Electroacoustic transducers used as receivers in headsets, telephones and the like, generally have a somewhat common form. These receivers typically have a housing within which a drive meansis fixed and coupled to an acoustic diaphragm at one end of the housing. The diaphragm is so placed that it is able to be closely coupled with the air volume in a users ear cavity. An advantage of this arrangement is that the closely coupled condition provides high coupling efi'iciency. A disadvantage lies in that an air leak around the periphery of the users ear into the coupling volume causes a drastic reduction in coupling efficiency at the lower frequencies.
During prolonged telephone usage, the users ear often becomes quite sore from the extended application of sufficient pressure to obviate air leaks. Telephone manufacturing companies have recognized this problem. As transducers having better efficiency were developed, the receiver portion of the telephone was altered to provide a larger coupling air volume between the users eardrum and the receiver diaphragm. The larger coupling volume renders the receiver less sensitive to coupling conditions less than ideal. A given air leakage or gap around the earpiece affects the larger coupling volume by a lesser degree than it would affect a smaller coupling volume. Thus there is relatively less degradation in the acoustical quality perceived.
The above solution to maintaining acoustic quality is satisfactory regarding current telephones. However, lightweight headsets and future electronic telephones, proportioned for aesthetic appearance, are incompatible with current transducer design. Since such apparatus will be of reduced dimensions, they will not lend themselves readily to accommodating a significant ear cup.
A transducer design, currently in extensive use, and commercially known as a U1 receiver, is described in Canadian Pat. No. 496,187 issued Sept. 15, 1953 to Edward E. Mott. This transducer is a ring armature type having a circular diaphragm. This transducer, used as a receiver, inherently has a number of disadvantages. It is relatively heavy and large, particularly in diameter, as compared to a balanced armature receiver of similar efficiency and acoustical characteristics. The shape and sheer bulk of the ring armature and magnet assembly makes the receiver relatively expensive. In addition, tolerances are somewhat critical in order to maintain consistant receiver efficiency and dynamic range. It does carry one advantage in that there is sufficient space in the central portion of the receiver for the diaphragm to be deeply dished such that an increased coupling volume is available. This provides an acceptable acoustical quality over a range of coupling conditons.
An alternative to the above discussed ring armature receiver is a transducer of the pivoted or balanced armature type. Prior pivoted armature receiver designs provided a relatively small coupling volume. The receiver diaphragm cannot be significantly dished, as in the ring armature receiver, because the driver mechanism effectively occupies most of the space behind the diaphragm. Additionally, the coupling volume is further reduced with any reduction of receiver diameter. Receivers of smaller diameter are required in order to be dimensionally compatible with future telephone design trends. Thus the requirement of acoustical quality and aesthetic appearance are in direct contradiction of each other.
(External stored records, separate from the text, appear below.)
-- ==== Sys2Proof/Laws/FrameCtrl.lean ====
section
/-! SUPPORT. What every operation of Machine/Ctrl.lean leaves alone. -/

namespace Sys2Proof.Machine

set_option Elab.async false
set_option linter.all false

variable {s0 : State} {pcs : List Piece}

theorem State.resetPage_only {s : State} (pg : Page) (keep : Nat → Bool) (hw : [.regs, .shad, .faults] ⊆ pcs) (hs : OnlyChanges s0 s pcs) :
    OnlyChanges s0 (State.resetPage s pg keep) pcs := by
  unfold State.resetPage
  repeat' first
    | with_reducible assumption
    | with_reducible apply foldl_only
    | with_reducible refine State.setRw_only _ _ (List.Subset.trans (by decide) hw) ?_
    | with_reducible refine State.setSw_only _ _ (List.Subset.trans (by decide) hw) ?_
    | with_reducible refine State.setFld_only _ _ _ _ (List.Subset.trans (by decide) hw) ?_
    | with_reducible refine OnlyChanges.snd_of (by with_reducible assumption) ?_
    | with_reducible refine OnlyChanges.thd_of (by with_reducible assumption) ?_
    | intro _
    | split
    | dsimp only
    | with_reducible refine OnlyChanges.of_mk ?_ rfl rfl

theorem State.ctrlEnable_only {s : State} (a : RegAcc) (granted : Bool) (enable : Bool → State → State) (hw : [.regs] ⊆ pcs) (hs : OnlyChanges s0 s pcs) (henable : ∀ (y0 : Bool) (y1 : State), OnlyChanges s0 y1 pcs → OnlyChanges s0 (enable y0 y1) pcs) :
    OnlyChanges s0 (State.ctrlEnable s a granted enable) pcs := by
  unfold State.ctrlEnable
  repeat' first
    | with_reducible assumption
    | with_reducible apply foldl_only
    | with_reducible apply henable
    | with_reducible refine State.ungatePage_only _ (List.Subset.trans (by decide) hw) ?_
    | with_reducible refine OnlyChanges.snd_of (by with_reducible assumption) ?_
    | with_reducible refine OnlyChanges.thd_of (by with_reducible assumption) ?_
    | intro _
    | split
    | dsimp only

theorem State.ctrlReset_only {s : State} (a : RegAcc) (granted : Bool) (reset : State → State) (hw : [.regs, .out, .msiPending] ⊆ pcs) (hs : OnlyChanges s0 s pcs) (hreset : ∀ (y0 : State), OnlyChanges s0 y0 pcs → OnlyChanges s0 (reset y0) pcs) :
    OnlyChanges s0 (State.ctrlReset s a granted reset) pcs := by
  unfold State.ctrlReset
  repeat' first
    | with_reducible assumption
    | with_reducible apply foldl_only
    | with_reducible apply hreset
    | with_reducible refine State.recAcc_only _ _ (List.Subset.trans (by decide) hw) ?_
    | with_reducible refine OnlyChanges.snd_of (by with_reducible assumption) ?_
    | with_reducible refine OnlyChanges.thd_of (by with_reducible assumption) ?_
    | intro _
    | split
    | dsimp only

theorem State.ctrlLock_only {s : State} (a : RegAcc) (lock : Bool) (unlock : Bool) (hw : [.regs] ⊆ pcs) (hs : OnlyChanges s0 s pcs) :
    OnlyChanges s0 (State.ctrlLock s a lock unlock) pcs := by
  unfold State.ctrlLock
  repeat' first
    | with_reducible assumption
    | with_reducible apply foldl_only
    | with_reducible refine State.setFld_only _ _ _ _ (List.Subset.trans (by decide) hw) ?_
    | with_reducible refine OnlyChanges.snd_of (by with_reducible assumption) ?_
    | with_reducible refine OnlyChanges.thd_of (by with_reducible assumption) ?_
    | intro _
    | split
    | dsimp only

theorem State.ctrlWrite_only (a : RegAcc) (enable : Bool → State → State) (reset : State → State) {s : State} (hw : [.regs, .out, .msiPending, .pair] ⊆ pcs) (henable : ∀ (y0 : Bool) (y1 : State), OnlyChanges s0 y1 pcs → OnlyChanges s0 (enable y0 y1) pcs) (hreset : ∀ (y0 : State), OnlyChanges s0 y0 pcs → OnlyChanges s0 (reset y0) pcs) (hs : OnlyChanges s0 s pcs) :
    OnlyChanges s0 (State.ctrlWrite a enable reset s) pcs := by
  unfold State.ctrlWrite
  repeat' first
    | with_reducible assumption
    | with_reducible apply foldl_only
    | with_reducible apply henable
    | with_reducible apply hreset
    | with_reducible refine State.recErr_only _ _ _ (List.Subset.trans (by decide) hw) ?_
    | with_reducible refine State.recRefused_only _ (List.Subset.trans (by decide) hw) ?_
    | with_reducible refine State.mirrorWrite_only _ _ _ (List.Subset.trans (by decide) hw) ?_
    | with_reducible refine State.ctrlEnable_only _ _ _ (List.Subset.trans (by decide) hw) ?_ ?_
    | with_reducible refine State.ctrlReset_only _ _ _ (List.Subset.trans (by decide) hw) ?_ ?_
    | with_reducible refine State.ctrlLock_only _ _ _ (List.Subset.trans (by decide) hw) ?_
    | with_reducible refine OnlyChanges.snd_of (by with_reducible assumption) ?_
    | with_reducible refine OnlyChanges.thd_of (by with_reducible assumption) ?_
    | intro _
    | split
    | dsimp only

theorem State.plainEnable_only (pg : Page) (on : Bool) {s : State} (hw : [.regs] ⊆ pcs) (hs : OnlyChanges s0 s pcs) :
    OnlyChanges s0 (State.plainEnable pg on s) pcs := by
  unfold State.plainEnable
  repeat' first
    | with_reducible assumption
    | with_reducible apply foldl_only
    | with_reducible refine State.setFld_only _ _ _ _ (List.Subset.trans (by decide) hw) ?_
    | with_reducible refine OnlyChanges.snd_of (by with_reducible assumption) ?_
    | with_reducible refine OnlyChanges.thd_of (by with_reducible assumption) ?_
    | intro _
    | split
    | dsimp only

theorem State.mirroredEnable_only (a : RegAcc) (on : Bool) {s : State} (hw : [.regs, .pair] ⊆ pcs) (hs : OnlyChanges s0 s pcs) :
    OnlyChanges s0 (State.mirroredEnable a on s) pcs := by
  unfold State.mirroredEnable
  repeat' first
    | with_reducible assumption
    | with_reducible apply foldl_only
    | with_reducible refine State.mirrorWrite_only _ _ _ (List.Subset.trans (by decide) hw) ?_
    | with_reducible refine State.plainEnable_only _ _ (List.Subset.trans (by decide) hw) ?_
    | with_reducible refine OnlyChanges.snd_of (by with_reducible assumption) ?_
    | with_reducible refine OnlyChanges.thd_of (by with_reducible assumption) ?_
    | intro _
    | split
    | dsimp only

end Sys2Proof.Machine
end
Current pivoted armature receiver designs also have problems in the linkage between the armature and the diaphragm. The US. Pat. No. 3,454,912 which issued on July 9, 1969 to L.A. Morrison comprehensively discusses these problems with illustrations in FIGS. 4A and 4B. In summary, prior linkages were either too rigid, causing distortion of the diaphragm; too flexible, causing distortion of the drive linkage; or too prone to wear between moving parts.
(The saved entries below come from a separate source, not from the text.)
-- ==== Sys2Proof/Laws/FrameHaptic.lean ====
section
/-! SUPPORT. What every operation of Machine/Haptic.lean leaves alone. -/

namespace Sys2Proof.Machine

set_option Elab.async false
set_option linter.all false

variable {s0 : State} {pcs : List Piece}

theorem State.setHap_only {s : State} (c : Nat) (x : HapChan) (hw : [.regs, .haptic] ⊆ pcs) (hs : OnlyChanges s0 s pcs) :
    OnlyChanges s0 (State.setHap s c x) pcs := by
  unfold State.setHap
  repeat' first
    | with_reducible assumption
    | with_reducible apply foldl_only
    | with_reducible refine State.setFld_only _ _ _ _ (List.Subset.trans (by decide) hw) ?_
    | with_reducible refine OnlyChanges.snd_of (by with_reducible assumption) ?_
    | with_reducible refine OnlyChanges.thd_of (by with_reducible assumption) ?_
    | intro _
    | split
    | dsimp only
    | with_reducible refine OnlyChanges.of_mk ?_ rfl rfl

theorem State.ruleStat_only {s : State} (hw : [.regs] ⊆ pcs) (hs : OnlyChanges s0 s pcs) :
    OnlyChanges s0 (State.ruleStat s) pcs := by
  unfold State.ruleStat
  repeat' first
    | with_reducible assumption
    | with_reducible apply foldl_only
    | with_reducible refine State.setFld_only _ _ _ _ (List.Subset.trans (by decide) hw) ?_
    | with_reducible refine OnlyChanges.snd_of (by with_reducible assumption) ?_
    | with_reducible refine OnlyChanges.thd_of (by with_reducible assumption) ?_
    | intro _
    | split
    | dsimp only

theorem State.clipGc_only {s : State} (hw : [.regs, .haptic] ⊆ pcs) (hs : OnlyChanges s0 s pcs) :
    OnlyChanges s0 (State.clipGc s) pcs := by
  unfold State.clipGc
  repeat' first
    | with_reducible assumption
    | with_reducible apply foldl_only
    | with_reducible refine State.ruleStat_only  (List.Subset.trans (by decide) hw) ?_
    | with_reducible refine OnlyChanges.snd_of (by with_reducible assumption) ?_
    | with_reducible refine OnlyChanges.thd_of (by with_reducible assumption) ?_
    | intro _
    | split
    | dsimp only
    | with_reducible refine OnlyChanges.of_mk ?_ rfl rfl

theorem State.nameClip_only {s : State} (e : Effect) (hw : [.regs, .bufs, .haptic] ⊆ pcs) (hs : OnlyChanges s0 s pcs) :
    OnlyChanges s0 (State.nameClip s e) pcs := by
  unfold State.nameClip
  repeat' first
    | with_reducible assumption
    | with_reducible apply foldl_only
    | with_reducible refine State.fence_only _ (List.Subset.trans (by decide) hw) ?_
    | with_reducible refine State.ruleStat_only  (List.Subset.trans (by decide) hw) ?_
    | with_reducible refine OnlyChanges.snd_of (by with_reducible assumption) ?_
    | with_reducible refine OnlyChanges.thd_of (by with_reducible assumption) ?_
    | intro _
    | split
    | dsimp only
    | with_reducible refine OnlyChanges.of_mk ?_ rfl rfl

theorem State.dropClip_only {s : State} (e : Effect) (hw : [.regs, .mem, .out, .chans, .bufs, .plots, .cache, .haptic, .queues, .jobs, .msiPending, .pair] ⊆ pcs) (hs : OnlyChanges s0 s pcs) :
    OnlyChanges s0 (State.dropClip s e) pcs := by
  unfold State.dropClip
  repeat' first
    | with_reducible assumption
    | with_reducible apply foldl_only
    | with_reducible refine State.unfence_only _ (List.Subset.trans (by decide) hw) ?_
    | with_reducible refine State.clipGc_only  (List.Subset.trans (by decide) hw) ?_
    | with_reducible refine OnlyChanges.snd_of (by with_reducible assumption) ?_
    | with_reducible refine OnlyChanges.thd_of (by with_reducible assumption) ?_
    | intro _
    | split
    | dsimp only

theorem State.readClip_only {s : State} (who : Attr) (i : Nat) (b : Nat) (x4 : Nat) (hw : [.regs, .mem, .out, .free, .edac, .cache, .faults, .msiPending] ⊆ pcs) (hs : OnlyChanges s0 s pcs) :
    OnlyChanges s0 (State.readClip s who i b x4).2 pcs := by
  induction x4 generalizing s who i b with
  | zero =>
    unfold State.readClip
    repeat' first
      | with_reducible assumption
      | with_reducible apply foldl_only
      | with_reducible refine State.takeFree_only  (List.Subset.trans (by decide) hw) ?_
      | with_reducible refine State.readWordAs_only _ _ (List.Subset.trans (by decide) hw) ?_
      | with_reducible refine OnlyChanges.snd_of (by with_reducible assumption) ?_
      | with_reducible refine OnlyChanges.thd_of (by with_reducible assumption) ?_
      | intro _
      | split
      | dsimp only
  | succ _ ih =>
    unfold State.readClip
    repeat' first
      | with_reducible assumption
      | with_reducible apply ih
      | with_reducible apply foldl_only
      | with_reducible refine State.takeFree_only  (List.Subset.trans (by decide) hw) ?_
      | with_reducible refine State.readWordAs_only _ _ (List.Subset.trans (by decide) hw) ?_
      | with_reducible refine OnlyChanges.snd_of (by with_reducible assumption) ?_
      | with_reducible refine OnlyChanges.thd_of (by with_reducible assumption) ?_
      | intro _
      | split
      | dsimp only

theorem State.dropArrival_only {s : State} (c : Nat) (x : Arrival) (hw : [.regs, .mem, .out, .chans, .bufs, .plots, .cache, .haptic, .queues, .jobs, .msiPending, .pair] ⊆ pcs) (hs : OnlyChanges s0 s pcs) :
    OnlyChanges s0 (State.dropArrival s c x) pcs := by
  unfold State.dropArrival
  repeat' first
    | with_reducible assumption
    | with_reducible apply foldl_only
    | with_reducible refine State.satFld_only _ _ _ _ (List.Subset.trans (by decide) hw) ?_
    | with_reducible refine State.event_only _ _ (List.Subset.trans (by decide) hw) ?_
    | with_reducible refine State.complete_only _ _ _ (List.Subset.trans (by decide) hw) ?_
    | with_reducible refine State.dropClip_only _ (List.Subset.trans (by decide) hw) ?_
    | with_reducible refine OnlyChanges.snd_of (by with_reducible assumption) ?_
    | with_reducible refine OnlyChanges.thd_of (by with_reducible assumption) ?_
    | intro _
    | split
    | dsimp only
During the development of a balanced armature receiver for use in future electronic telephone sets and as a replacement for the present ring armature type receiver, it was noticed that a dip or notch was typically present in the receiver's frequency response in the range of between 2,800 Hz to 3,300 Hz. In this particular receiver the linkage between the armature and the diaphragm was a shaped extension of the body of the armature. The problem here seemed to be that of too rigid a linkage between the armature and the diaphragm. An analysis of the phenomena showed that this dip or notch probably occurs when the diaphragm is not moving purely as a piston, since the driving force (f) has a small component which is not along the longitudinal axis of the diaphragm. This is true if the linkage between armature and diaphragm is rigid and has a rigid connection at each end. In this case, the driving force (f) is perpendicular to the plane defined by connecting a mechanical driving point on the diaphragm and the axis around which the armature pivots. A component F sine 0, where 0 is the resulting angle between the longitudinal axis and the force F is responsible for the reduction of sound output in a limited frequency range. This component induces resonant antiphase modes of vibration of different areas of the diaphragm.
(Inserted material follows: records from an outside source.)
-- ==== Sys2Proof/Laws/FrameScanout.lean ====
section
/-! SUPPORT. What every operation of Machine/Scanout.lean leaves alone. -/

namespace Sys2Proof.Machine

set_option Elab.async false
set_option linter.all false

variable {s0 : State} {pcs : List Piece}

theorem State.shedUnit_only {s : State} (n : Nat) (sl : Compose.Slot) (f : Furrow) (i : Nat) (hw : [.regs, .out, .display, .msiPending] ⊆ pcs) (hs : OnlyChanges s0 s pcs) :
    OnlyChanges s0 (State.shedUnit s n sl f i) pcs := by
  unfold State.shedUnit
  repeat' first
    | with_reducible assumption
    | with_reducible apply foldl_only
    | with_reducible refine State.event_only _ _ (List.Subset.trans (by decide) hw) ?_
    | with_reducible refine State.pmcCount_only _ _ _ _ _ (List.Subset.trans (by decide) hw) ?_
    | with_reducible refine State.setDisp_only _ _ (List.Subset.trans (by decide) hw) ?_
    | with_reducible refine OnlyChanges.snd_of (by with_reducible assumption) ?_
    | with_reducible refine OnlyChanges.thd_of (by with_reducible assumption) ?_
    | intro _
    | split
    | dsimp only

theorem State.shedLoop_only (n : Nat) (now : Int) (m : Monitor) (x3 : Nat) {x4 : State} (hw : [.regs, .out, .display, .msiPending] ⊆ pcs) (hx4 : OnlyChanges s0 x4 pcs) :
    OnlyChanges s0 (State.shedLoop n now m x3 x4) pcs := by
  induction x3 generalizing n now m x4 with
  | zero =>
    unfold State.shedLoop
    repeat' first
      | with_reducible assumption
      | with_reducible apply foldl_only
      | with_reducible refine State.shedUnit_only _ _ _ _ (List.Subset.trans (by decide) hw) ?_
      | with_reducible refine OnlyChanges.snd_of (by with_reducible assumption) ?_
      | with_reducible refine OnlyChanges.thd_of (by with_reducible assumption) ?_
      | intro _
      | split
      | dsimp only
  | succ _ ih =>
    unfold State.shedLoop
    repeat' first
      | with_reducible assumption
      | with_reducible apply ih
      | with_reducible apply foldl_only
      | with_reducible refine State.shedUnit_only _ _ _ _ (List.Subset.trans (by decide) hw) ?_
      | with_reducible refine OnlyChanges.snd_of (by with_reducible assumption) ?_
      | with_reducible refine OnlyChanges.thd_of (by with_reducible assumption) ?_
      | intro _
      | split
      | dsimp only

theorem State.advanceSlot_only (n : Nat) (now : Int) (m : Monitor) (top : Nat) (sl : Compose.Slot) (x5 : Nat) {x6 : State} (hw : [.regs, .display] ⊆ pcs) (hx6 : OnlyChanges s0 x6 pcs) :
    OnlyChanges s0 (State.advanceSlot n now m top sl x5 x6) pcs := by
  induction x5 generalizing n now m top sl x6 with
  | zero =>
    unfold State.advanceSlot
    repeat' first
      | with_reducible assumption
      | with_reducible apply foldl_only
      | with_reducible refine State.setDisp_only _ _ (List.Subset.trans (by decide) hw) ?_
      | with_reducible refine OnlyChanges.snd_of (by with_reducible assumption) ?_
      | with_reducible refine OnlyChanges.thd_of (by with_reducible assumption) ?_
      | intro _
      | split
      | dsimp only
  | succ _ ih =>
    unfold State.advanceSlot
    repeat' first
      | with_reducible assumption
      | with_reducible apply ih
      | with_reducible apply foldl_only
      | with_reducible refine State.setDisp_only _ _ (List.Subset.trans (by decide) hw) ?_
      | with_reducible refine OnlyChanges.snd_of (by with_reducible assumption) ?_
      | with_reducible refine OnlyChanges.thd_of (by with_reducible assumption) ?_
      | intro _
      | split
      | dsimp only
Various acceptably workable linkages which absorb or redirect the component F sine 6 are available. One particularly functional linkage is described by Morrison. However, the fabrication and assembly costs, related to producing Morrison s linkage in a transducer assembly, are prohibitive, if realistic pricing is to induce a sufficient market demand to support mass production.
Morrisons linkage basically consists of a tubular drive rod flattened at its ends, one end being cemented to the diaphragm, the other end being soldered to one end of the balanced armature. In a production assembly, the soldering of the drive rod to the armature is unattractive. It is of necessity a hand operation requiring a skilled craftsman. At best the resulting solder joints are of non-uniform quality and of unpredictable lifetime reliability. If too little solder is applied to the joint, the joint instead of the flattened end will flex and fatigue during operation of the receiver. Eventually, the joint will break. If the joint has too much solder applied, the flattened end of the drive rod is excessively soldering in addition to a requirement for clamped alignment until the cement has hardened. This, in itself, requires a number of jigs and fixtures in addition to a degree of craftsmanship. The cost of this joining process is prohibitive when providing joints between the balanced armature and the drive rod. As with a solder joint, the quantity of cement applied is critical. Cementing, however, is quite acceptable for later joining the drive rod to the diaphragm. At this point in the assembly, alignment and positioning is inherent in the structure of the transducer thus far assembled. Further, the cement is restricted to a non-critical area of the drive rod by the presence of the diaphragm.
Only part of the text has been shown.